The Crown Prosecution Service (CPS) may be forced to keep the door shut on its graduate training programme for the second year running after an organisation-wide recruitment freeze.
The CPS suspended both its trainee solicitor and pupil recruitment programme in October 2009 due to a crackdown on public spending and is expected to make a decision about the 2010 recruitment round within the next few months.
A CPS spokesman said: “We’re committed to recruiting and training talented lawyers, but we must fully consider if the scheme can be run while there is an organisation-wide recruitment freeze at the CPS. A decision will be made before the summer.”
The news comes after it emerged that the CPS’s training principal has taken voluntary redundancy.
Historically, the CPS’s legal trainee scheme has been advertised one year before the start date with the programme attracting around 2,000 applications for between 25 and 50 vacancies.
And up until last year the CPS benefited from the increase in competition for pupillages and training contracts as more candidates started to consider the public sector as an alternative.
Readers' comments (8)
IHateBPP | 14-Apr-2010 11:51 am
What's needed is a complete overhaul of the working culture in the public sector, although it'll never happen.
Public sector lawyers won't work the same hours as their counterparts in the private sector and are often paid better despite this.

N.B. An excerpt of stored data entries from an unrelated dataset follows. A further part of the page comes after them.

/-- A write of five bytes at a misaligned address waits at the last requester; its third beat does not exist, its second
faults. -/
theorem witness_PortGrantIsRoundRobin :
    ∃ s : State, s.held = false ∧ s.port.current = none ∧ Memory.wf s.mem = true
      ∧ s.port.queues[(9 : ReqId)] = [waitingTransfer] ∧ (∀ q : ReqId, q ≠ 9 → s.port.queues[q] = [])
      ∧ 4 * 1 < (1#32).toNat % 4 + 5 ∧ (1#32).toNat % 4 + 5 ≤ 4 * 2 :=
  ⟨running.issue 9 waitingTransfer, rfl, rfl, rfl, rfl, by decide, by decide, by decide⟩

/-- A read of a record waits, with host memory listing bytes; the part is held; the bus is taken; nothing waits. -/
theorem witness_PortGrantIsRoundRobin_reads :
    ∃ s t : State, s.held = false ∧ s.port.current = none ∧ s.port.queues[(1 : ReqId)]
          = [{ addr := 4294967280, kind := .read 32, use := .adminFetch }]
      ∧ Memory.hostStores s.mem [(4294967295, 7)] = [(4294967295, 7)] ∧ State.reset.powerOn.held = true
      ∧ t.port.current ≠ none ∧ (∀ r : ReqId, State.reset.port.queues[r] = []) :=
  ⟨running.issue 1 { addr := 4294967280, kind := .read 32, use := .adminFetch }, onBus running .adminFetch .fault, rfl,
    rfl, rfl, by decide, rfl, by decide, by decide⟩

/-- The same transfer alone, on memory that lists nothing. -/
theorem witness_FaultedWriteStopsAtItsBeat :
    ∃ (s : State) (bytes : List Byte), s.held = false ∧ s.port.current = none ∧ Memory.wf s.mem = true
      ∧ bytes.length ≤ 256 ∧ s.port.queues[(9 : ReqId)] = { addr := 1, kind := .write bytes, use := .resultWrite } :: []
      ∧ (∀ q : ReqId, q ≠ 9 → s.port.queues[q] = []) ∧ 1 ≤ bytes.length
      ∧ 4 * 1 < (1#32).toNat % 4 + bytes.length ∧ ¬4 * 2 < (1#32).toNat % 4 + bytes.length :=
  ⟨running.issue 9 waitingTransfer, [1, 2, 3, 4, 5], rfl, rfl, rfl, by decide, rfl, by decide, by decide, by decide,
    by decide⟩

/-- A beat waiting for 64 µs, and one waiting for 63. -/
theorem witness_BeatTimeoutIsABusFault :
    ∃ (s : State) (u v : UnderWay), s.port.current = some u ∧ u.outcome = .unanswered 0
      ∧ (s.timebase - (0 + 64)).toNat < 2 ^ 31 ∧ v.outcome = .unanswered 1
      ∧ 2 ^ 31 ≤ (s.timebase - (1 + 64)).toNat :=
  ⟨{ onBus running .adminFetch (.unanswered 0) with timebase := 64 },
    { requester := 0, transfer := { addr := 0, kind := .read 32, use := .adminFetch }, outcome := .unanswered 0 },
    { requester := 0, transfer := { addr := 0, kind := .read 32, use := .adminFetch }, outcome := .unanswered 1 },
    rfl, rfl, by decide, rfl, by decide⟩

/-! ### The admin unit -/

theorem witness_AdminFetchStartsInIdle :
    ∃ (s t : State) (q : Sq), s.sqs[(0 : SqId)] = some q ∧ s.part = .running ∧ s.admin.phase = .idle
      ∧ s.admin.pendingList.length < 4 ∧ 1 ≤ (q.tail + q.size - q.head) % q.size
      ∧ t.sqs[(0 : SqId)] = some q ∧ t.part ≠ .running :=
  ⟨running.setSq 0 (some { newSq 0 4 none with tail := 1 }),
    { running.setSq 0 (some { newSq 0 4 none with tail := 1 }) with part := .halted }, { newSq 0 4 none with tail := 1 },
    rfl, rfl, rfl, by decide, by decide, rfl, by decide⟩

theorem ended_onBus_done (s : State) (use : TransferUse) (b : List Byte) :
    (onBus s use (.done b)).Ended use (some b) := ⟨_, rfl, rfl, rfl⟩

theorem ended_onBus_fault (s : State) (use : TransferUse) : (onBus s use .fault).Ended use none := ⟨_, rfl, rfl, rfl⟩

theorem refused {r : List Byte} (h : admRefused r = true) : OperandsRefused r := (admRefused_iff r).1 h

theorem notRefused {r : List Byte} (h : admRefused r = false) : ¬OperandsRefused r := fun k =>
  absurd ((admRefused_iff r).2 k) (by simp [h])

/-- A record of each kind: with a block, of an unknown opcode at both ends, refused, and ready. -/
theorem witness_AdminFetchTakesTheCommand :
    ∃ (s : State) (q : Sq) (c : Cq) (r : List Byte), s.Ended .adminFetch (some r) ∧ s.sqs[(0 : SqId)] = some q
      ∧ s.cqs[(0 : CqId)] = some c ∧ c.state = .active ∧ byteAt r 0 = 5#8
      ∧ OperandsRefused (admRecord 6 8 0 0 0) ∧ OperandsRefused (admRecord 13 0 0 2 0)
      ∧ OperandsRefused (admRecord 9 0 0 3 0) ∧ OperandsRefused (admRecord 10 0 240 1 0)
      ∧ OperandsRefused (admRecord 10 0 0 0 0) ∧ ¬OperandsRefused (admRecord 13 7 0 1 0)
      ∧ ¬OperandsRefused (admRecord 12 8 0 0 0) ∧ byteAt (admRecord 14 0 0 0 0) 0 = 14#8 :=
  ⟨onBus running .adminFetch (.done (admRecord 5 0 0 0 0)), newSq 0 4 none, newCq 0 4 1 0 true, _,
    ended_onBus_done _ _ _, rfl, rfl, rfl, by decide, refused (by decide), refused (by decide), refused (by decide),
    refused (by decide), refused (by decide), notRefused (by decide), notRefused (by decide), by decide⟩

theorem witness_AdminRingFaultHaltsThePart :
    ∃ (s t : State) (q : Cq) (w : Waiter), s.Ended .adminFetch none ∧ t.Ended (.completion 0 w) none
      ∧ t.cqs[(0 : CqId)] = some q :=
  ⟨onBus running .adminFetch .fault,
    onBus running (.completion 0 { poster := .command, record := .notice { event := .lineUp 0, time := 0 } }) .fault,
    newCq 0 4 1 0 true, _, ended_onBus_fault _ _, ended_onBus_fault _ _, rfl⟩

theorem witness_CommandStepsOfTheAdminUnit :
    ∃ (s : State) (h : Hand) (q : Cq) (b : List Byte), s.admin.hand = some h ∧ s.cqs[(0 : CqId)] = some q
      ∧ q.state = .active ∧ s.admin.phase = .executing ∧ byteAt h.record 0 = 0#8
      ∧ (onBus s .blockRead (.done b)).Ended .blockRead (some b) ∧ (onBus s .blockRead .fault).Ended .blockRead none
      ∧ (onBus s .resultWrite (.done [])).Ended .resultWrite (some [])
      ∧ (onBus s .resultWrite .fault).Ended .resultWrite none ∧ h.writes = [] ∧ ¬OperandsRefused h.record
      ∧ OperandsRefused (admRecord 5 8 0 0 0) :=
  ⟨executing running (handOf (admRecord 0 0 0 0 0) []), handOf (admRecord 0 0 0 0 0) [], newCq 0 4 1 0 true, [1], rfl, rfl,
    rfl, rfl, by decide, ended_onBus_done _ _ _, ended_onBus_fault _ _, ended_onBus_done _ _ _, ended_onBus_fault _ _,
    rfl, notRefused (by decide), refused (by decide)⟩

theorem executing_is (s : State) (op : Nat) (h : Hand) (q : Cq) (ho : admOpcode h.record = op)
    (hq : s.cqs[(0 : CqId)] = some q) (ha : q.state = .active) : (executing s h).Executing op h q :=
  ⟨rfl, rfl, ho, hq, ha⟩

/-- A ring record: the base, size and last operand at offsets 8 to 15. -/
def ringRecord (op line a b c : Byte) (size : Half) : List Byte :=
  [op, line, 0, 0, a, b, c, 0, 32, 0, 0, 0] ++ halfBytes size ++ List.replicate 18 0

/-- Ids 0, 1, 8 and 9; sizes 3, 4, 256 and 257. -/
theorem witness_CreateCqChecksInOrder :
    ∃ (s : State) (h : Hand) (q : Cq), s.Executing 1 h q ∧ s.cqs[(1 : CqId)] ≠ none ∧ s.cqs[(8 : CqId)] = none
      ∧ admA h.record = 8 ∧ admB h.record ≤ 1 ∧ 1 ≤ admC h.record ∧ (admAddr h.record).toNat % 32 = 0
      ∧ admSize h.record = 4 ∧ admSize (ringRecord 1 0 1 1 1 256) = 256 ∧ admSize (ringRecord 1 0 1 1 1 257) = 257
      ∧ admA (ringRecord 1 0 9 1 1 3) = 9 ∧ admSize (ringRecord 1 0 0 1 1 3) = 3 :=
  ⟨executing running (handOf (ringRecord 1 0 8 1 1 4) []), handOf (ringRecord 1 0 8 1 1 4) [], newCq 0 4 1 0 true,
    executing_is _ _ _ _ (by decide) rfl rfl, by decide, by decide, by decide, by decide, by decide, by decide, by decide,
    by decide, by decide, by decide, by decide⟩

/-- CQ 1 in use by SQ 1, and CQ 8 in use by none. -/
theorem witness_DeleteCqRefusesAQueueInUse :
    ∃ (s : State) (h g : Hand) (q0 q : Cq), s.Executing 2 h q0 ∧ admA h.record = 1 ∧ admA g.record = 8
      ∧ s.cqs[(1 : CqId)] = some q ∧ s.cqs[(8 : CqId)] = some q
      ∧ (∃ v b, s.sqs[(1 : SqId)] = some v ∧ v.binding = some b ∧ b.cq = 1)
      ∧ (∀ j : SqId, sqBoundTo 8 s.sqs[j] = false) ∧ (∀ n, lineNames 8 (s.line n) = false) :=
  ⟨executing ((withLine (lineIn .off master)).setCq 8 (some aCq)) (handOf (admRecord 2 0 1 0 0) []),
    handOf (admRecord 2 0 1 0 0) [], handOf (admRecord 2 0 8 0 0) [], newCq 0 4 1 0 true, aCq,
    executing_is _ _ _ _ (by decide) rfl rfl, by decide, by decide, rfl, rfl, ⟨aSq, _, rfl, rfl, rfl⟩, by decide,
    by decide⟩

/-- SQ 16 free, SQ 1 existing, CQ 1 ACTIVE and CQ 8 absent. -/
theorem witness_CreateSqChecksInOrder :
    ∃ (s : State) (h : Hand) (q0 q : Cq) (v : Sq), s.Executing 3 h q0 ∧ admA h.record = 16 ∧ s.sqs[(16 : SqId)] = none
      ∧ s.sqs[(1 : SqId)] = some v ∧ admLine h.record = 7 ∧ admB h.record ≤ 1 ∧ (admAddr h.record).toNat % 32 = 0
      ∧ admSize h.record = 256 ∧ admC h.record = 1 ∧ s.cqs[(1 : CqId)] = some q ∧ q.state = .active
      ∧ s.cqs[(8 : CqId)] = none :=
  ⟨executing (withLine (lineIn .off master)) (handOf (ringRecord 3 7 16 1 1 256) []),
    handOf (ringRecord 3 7 16 1 1 256) [], newCq 0 4 1 0 true, aCq, aSq, executing_is _ _ _ _ (by decide) rfl rfl,
    by decide, by decide, rfl, by decide, by decide, by decide, by decide, by decide, rfl, rfl, by decide⟩

/-- SQ 1 quiet on line 0, and SQ 1 with a context there; a DELETING one whose pending entry waits. -/
theorem witness_DeleteSqWaitsForItsContexts :
    ∃ (s t u : State) (h : Hand) (q0 : Cq) (q r : Sq) (b : SqBinding) (e : PendingEntry), s.Executing 4 h q0
      ∧ admA h.record = 1 ∧ s.sqs[(1 : SqId)] = some q ∧ q.binding = some b ∧ q.state ≠ .deleting
      ∧ (∀ j, ctxFromSq 1 ((s.line b.line).ctx j) = false) ∧ (s.line b.line).arbiter.inFlight ≠ some 1
      ∧ (∃ c, (t.line b.line).ctx 0 = some c ∧ c.origin = .host 1 0)
      ∧ u.sqs[(1 : SqId)] = some r ∧ r.state = .deleting ∧ r.binding = some b ∧ u.admin.pendingList = [] ++ e :: []
      ∧ e.work = .deleteSq 1 ∧ e.finished = false :=
  ⟨executing (withLine (lineIn .ready master)) (handOf (admRecord 4 0 1 0 0) []),
    withLine (lineWith .ready master (aCtx 5 .queued)),
    { (withLine (lineIn .ready master)).setSq 1 (some { aSq with state := .deleting }) with
      admin := { Admin.reset with
        pendingList := [{ work := .deleteSq 1, opcode := 4, tag := 0, lineByte := 0, finished := false }] } },
    handOf (admRecord 4 0 1 0 0) [], newCq 0 4 1 0 true, aSq, { aSq with state := .deleting }, _, _,
    executing_is _ _ _ _ (by decide) rfl rfl, by decide, rfl, rfl, by decide, by decide, by decide, ⟨_, rfl, rfl⟩, rfl,
    rfl, rfl, rfl, rfl, rfl⟩

/-! ### Line, poll, station and filter commands -/

/-- A line parameter block with this gap and line CQ; the other fields at an end of their range. -/
def aLpb (gap cq : Byte) : List Byte :=
  [0, 0, 1, 0, 16, 0, gap, 31, 31, 7, 1, 0, 0xFF, 3, 15, 1, 1, 0, 1, 0, 0, 0, 0, 0, 1, 8, cq, 0]
    ++ List.replicate 12 0

theorem inRange {b : List Byte} (h : lpbInRange b = true) : LineBlockInRange b := (lpbInRange_iff b).1 h

/-- Line 7 OFF with CQ 1, with CQ 0 and with CQ 8, which does not exist; a gap of 15 bit times; line 0 not OFF. -/
theorem witness_ConfigureLineStoresTheParameters :
    ∃ (s : State) (h : Hand) (q0 c : Cq), s.Executing 5 h q0 ∧ 7 = admLineId h.record ∧ (s.line 7).state = .off
      ∧ LineBlockInRange h.block ∧ (1 : CqId) ≠ 0 ∧ (1 : CqId).val = (byteAt h.block 26).toNat
      ∧ s.cqs[(1 : CqId)] = some c ∧ c.state = .active ∧ LineBlockInRange (aLpb 16 0)
      ∧ byteAt (aLpb 16 0) 26 = 0#8 ∧ LineBlockInRange (aLpb 255 8) ∧ s.cqs[(8 : CqId)] = none
      ∧ ¬LineBlockInRange (aLpb 15 1) ∧ (s.line 0).state ≠ .off :=
  ⟨executing (withLine (lineIn .fault master)) (handOf (admRecord 5 7 0 0 0) (aLpb 0 1)),
    handOf (admRecord 5 7 0 0 0) (aLpb 0 1), newCq 0 4 1 0 true, aCq, executing_is _ _ _ _ (by decide) rfl rfl, by decide,
    by decide, inRange (by decide), by decide, by decide, rfl, rfl, inRange (by decide), by decide, inRange (by decide),
    by decide, fun h => absurd ((lpbInRange_iff _).2 h) (by decide), by decide⟩

def aPoll (run : PollRun) : PollEntry :=
  { station := 5, function := 1, payload := [1], period := 10, offset := 4, mode := .onChange, quiet := 3
    retryLimit := 1, tag := 7, run := run, digest := none, lastStatus := none, suppressed := 0, skips := 0
    inFlight := none }

/-- A line with an ENABLED entry at index 31. -/
def polled (st : LineState) : Line := (lineIn st master).setPoll 31 (some (aPoll (.enabled 5)))

/-- A MASTER line with an ENABLED poll entry, and a MONITOR line with and without a descriptor to promise; an
unconfigured line and one that is not OFF. -/
theorem witness_StartLineMovesToStarting :
    ∃ (s t u : State) (h : Hand) (q0 : Cq) (l1 : Line) (q : Bq), s.Executing 6 h q0 ∧ 0 = admLineId h.record
      ∧ (s.line 0).config = some master ∧ (s.line 0).state = .off ∧ l1.state = .starting
      ∧ l1.rx = (if (s.line 0).carrier then (s.line 0).rx.start else (s.line 0).rx.stop)
      ∧ (∀ e, l1.poll e = match (s.line 0).poll e with
          | none => none
          | some p => match p.run with
            | .enabled _ => some { p with run := .enabled (s.timebase + BitVec.ofNat 32 (1000 * p.offset)) }
            | .disabled => some p)
      ∧ { l1 with state := (s.line 0).state, rx := (s.line 0).rx, polls := (s.line 0).polls } = s.line 0
      ∧ t.Executing 6 h q0 ∧ (t.line 0).config = some monitor ∧ monitor.mode = .monitor ∧ (t.line 0).mon.list = []
      ∧ (t.line 0).mon.slot = .empty ∧ t.bqs[(0 : LineId)] = some q ∧ q.state = .active
      ∧ q.promises.length < (q.tail + q.size - q.head) % q.size
      ∧ ({ q with tail := 0 } : Bq).promises.length = (({ q with tail := 0 } : Bq).tail + q.size - q.head) % q.size
      ∧ (u.line 0).config ≠ none ∧ (u.line 0).state ≠ .off ∧ (u.line 1).config = none :=
  ⟨executing (withLine (polled .off)) (handOf (admRecord 6 0 0 0 0) []),
    executing ((withLine (lineIn .off monitor)).setBq 0 (some aBq)) (handOf (admRecord 6 0 0 0 0) []),
    withLine (lineIn .ready master), handOf (admRecord 6 0 0 0 0) [], newCq 0 4 1 0 true,
    { (lineIn .starting master).setPoll 31 (some (aPoll (.enabled 4000))) with
      rx := (Receiver.reset true).start },
    aBq, executing_is _ _ _ _ (by decide) rfl rfl, by decide, rfl, rfl, rfl, by decide, by decide, by decide,
    executing_is _ _ _ _ (by decide) rfl rfl, rfl, rfl, rfl, rfl, rfl, rfl, by decide, by decide, by decide, by decide,
    by decide⟩

def aMonBlock : MonBlock :=
  { chars := [5, 64, 0, 1, 2], start := 0, crcBad := true, charErr := false, overlong := false, lost := 0
    buffer := some { addr := 256, capacity := 8 }, truncated := false, status := .ok }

It's also likely that the CPS doesn't have the same level of efficiency as the private sector, a further cause of unnecessary waste. I know of numerous government offices where a person is paid solely to write down phone messages, a voicemail system would be considerably cheaper and eliminate that "job". Of course, that wouldn't quite accord with Labour's policy of creating voters through creating pointless jobs.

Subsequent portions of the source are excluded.